_Exercise goal_. In the records that follow, find each line containing "block" and copy it.

_Data for review_.
════════

/-- Rows of block 0x08. -/
def paramRows08c : List ParamInfo :=
  [⟨P.STOP_RATE, .f32, .positive, .rw, .commit, .loop, 0x41200000⟩,
   ⟨P.LOOP_STATUS, .u32, .any, .ro, .never, .loop, 0x00000000⟩,
   ⟨P.LOOP_INTEGRATOR, .f32, .any, .ro, .never, .loop, 0x00000000⟩,
   ⟨P.MANUAL_VALUE, .f32, .any, .ro, .never, .loop, 0x00000000⟩,
   ⟨P.PROF_K, .u8, .nat 0 16, .rw, .commit, .profile, 6⟩,
   ⟨P.PROF_PHASE, .u16, .any, .rw, .commit, .profile, 0⟩,
   ⟨P.PROF_START_MODE, .u8, .nat 0 3, .rw, .commit, .profile, 0⟩,
   ⟨P.PROF_TARGET, .f32, .finite, .rw, .tick, .profile, 0x00000000⟩,
   ⟨P.PROF_TARGET_CELL, .u16, .any, .rw, .commit, .profile, 0⟩,
   ⟨P.PROF_OUT_CELL, .u16, .nat 256 8191, .rw, .commit, .profile, 0⟩,
   ⟨P.PROF_VEL_CELL, .u16, .orZero 256 8191, .rw, .commit, .profile, 0⟩,
   ⟨P.PROF_VMAX, .f32, .positive, .rw, .tick, .profile, 0x3F800000⟩,
   ⟨P.PROF_AMAX, .f32, .positive, .rw, .tick, .profile, 0x3F800000⟩,
   ⟨P.PROF_JMAX, .f32, .positive, .rw, .tick, .profile, 0x3F800000⟩,
   ⟨P.PROF_TOL, .f32, .zeroOrPos, .rw, .tick, .profile, 0x3C23D70A⟩,
   ⟨P.PROF_INIT, .u8, .nat 0 1, .rw, .commit, .profile, 0⟩,
   ⟨P.PROF_INIT_CELL, .u16, .any, .rw, .commit, .profile, 0⟩,
   ⟨P.PROF_LOSS, .u8, .nat 0 1, .rw, .commit, .profile, 0⟩,
   ⟨P.PROF_LOSS_STEPS, .u16, .nat 0 65535, .rw, .commit, .profile, 0⟩,
   ⟨P.PROF_STATUS, .u8, .any, .ro, .never, .profile, 0x00⟩]

/-- Rows of block 0x08. -/
def paramRows08d : List ParamInfo :=
  [⟨P.PROF_MOTION, .block 12, .any, .ro, .never, .profile, 0⟩,
   ⟨P.CHURN_LOOP, .u16, .any, .rw, .commit, .churn, 0xFFFF⟩,
   ⟨P.CHURN_START_MODE, .u8, .nat 0 1, .rw, .commit, .churn, 1⟩,
   ⟨P.CHURN_PHASE_MODE, .u8, .nat 0 1, .rw, .commit, .churn, 0⟩,
   ⟨P.CHURN_PHASE_CELL, .u16, .any, .rw, .commit, .churn, 0⟩,
   ⟨P.CHURN_CYCLE, .u32, .nat 2 16777215, .rw, .commit, .churn, 1024⟩,
   ⟨P.CHURN_EPOCH, .u32, .nat 0 4294967295, .rw, .commit, .churn, 0⟩,
   ⟨P.CHURN_BINS, .u16, .nat 1 4096, .rw, .commit, .churn, 256⟩,
   ⟨P.CHURN_LEAD, .u16, .any, .rw, .commit, .churn, 0⟩,
   ⟨P.CHURN_GAIN, .f32, .real 0x00000000 0x42C80000, .rw, .commit, .churn, 0x3F000000⟩,
   ⟨P.CHURN_FORGET, .f32, .real 0x3F666666 0x3F800000, .rw, .commit, .churn, 0x3F800000⟩,
   ⟨P.CHURN_LIMIT, .f32, .positive, .rw, .commit, .churn, 0x41200000⟩,
   ⟨P.CHURN_FADE, .u16, .nat 1 65535, .rw, .commit, .churn, 256⟩,
   ⟨P.CHURN_BAND_CELL, .u16, .any, .rw, .commit, .churn, 0⟩,
   ⟨P.CHURN_BAND_ORIGIN, .f32, .finite, .rw, .commit, .churn, 0x00000000⟩,
   ⟨P.CHURN_BAND_WIDTH, .f32, .positive, .rw, .commit, .churn, 0x3F800000⟩,
   ⟨P.CHURN_BAND_HYST, .f32, .zeroOrPos, .rw, .commit, .churn, 0x00000000⟩,
   ⟨P.CHURN_OUT_CELL, .u16, .nat 256 8191, .rw, .commit, .churn, 0⟩,
   ⟨P.CHURN_STATUS, .u32, .any, .ro, .never, .churn, 0x00000000⟩,
   ⟨P.CHURN_TABLE, .block 16388, .any, .ro, .never, .churn, 0⟩]

/-- Rows of block 0x08. -/
def paramRows08e : List ParamInfo :=
  [⟨P.CHURN_CLEAR, .u8, .nat 1 1, .wo, .tick, .churn, 0⟩,
   ⟨P.LHIVE_TYPE, .u8, .nat 0 4, .rw, .commit, .hive1, 0⟩,
   ⟨P.LHIVE_SELECT, .u8, .nat 0 1, .rw, .commit, .hive1, 0⟩,
   ⟨P.LHIVE_OUT_CELL, .u16, .nat 256 8191, .rw, .commit, .hive1, 0⟩]

/-- Rows of block 0x09. -/
def paramRows09a : List ParamInfo :=
  [⟨P.OBS_START_MODE, .u8, .nat 0 1, .rw, .commit, .observer, 1⟩,
   ⟨P.OBS_STEP, .u16, .mult 512 10240 64, .rw, .commit, .observer, 1024⟩,
   ⟨P.OBS_PHASE, .u16, .any, .rw, .commit, .observer, 0⟩,
   ⟨P.OBS_SEGMENTS, .u8, .nat 2 64, .rw, .commit, .observer, 32⟩,
   ⟨P.OBS_VOLUME, .f32, .positive, .rw, .commit, .observer, 0x41A00000⟩,
   ⟨P.OBS_CROP, .u8, .nat 0 63, .rw, .commit, .observer, 0⟩,
   ⟨P.OBS_INLET_M_CELL, .u16, .any, .rw, .commit, .observer, 0⟩,
   ⟨P.OBS_INLET_T_CELL, .u16, .any, .rw, .commit, .observer, 0⟩,
   ⟨P.OBS_DISCH_CELL, .u16, .any, .rw, .commit, .observer, 0⟩,
   ⟨P.OBS_DISCH_SCALE, .f32, .positive, .rw, .commit, .observer, 0x3F800000⟩,
   ⟨P.OBS_D_MIN, .f32, .positive, .rw, .commit, .observer, 0x3DCCCCCD⟩,
   ⟨P.OBS_ZONES, .block 64, .any, .rw, .commit, .observer, 0⟩,
   ⟨P.OBS_MEAS_CELL, .u16, .any, .rw, .commit, .observer, 0⟩,
   ⟨P.OBS_MEAS_DELAY, .u32, .any, .rw, .commit, .observer, 0⟩,
   ⟨P.OBS_CORR_GAIN, .f32, .real 0x00000000 0x3F800000, .rw, .tick, .observer, 0x3D4CCCCD⟩,
   ⟨P.OBS_FACTOR_LO, .f32, .real 0x3E800000 0x3F800000, .rw, .commit, .observer, 0x3F000000⟩,
   ⟨P.OBS_FACTOR_HI, .f32, .real 0x3F800000 0x40800000, .rw, .commit, .observer, 0x40000000⟩,
   ⟨P.OBS_TARGET, .f32, .real 0x40A00000 0x42200000, .rw, .tick, .observer, 0x41700000⟩,
   ⟨P.OBS_HORIZON, .u32, .orZero 1 86400, .rw, .tick, .observer, 0⟩,
   ⟨P.OBS_INIT, .u8, .nat 0 1, .rw, .commit, .observer, 0⟩]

════════

_Completed exercise_.
/-- Rows of block 0x08. -/
/-- Rows of block 0x08. -/
  [⟨P.PROF_MOTION, .block 12, .any, .ro, .never, .profile, 0⟩,
   ⟨P.CHURN_TABLE, .block 16388, .any, .ro, .never, .churn, 0⟩]
/-- Rows of block 0x08. -/
/-- Rows of block 0x09. -/
   ⟨P.OBS_ZONES, .block 64, .any, .rw, .commit, .observer, 0⟩,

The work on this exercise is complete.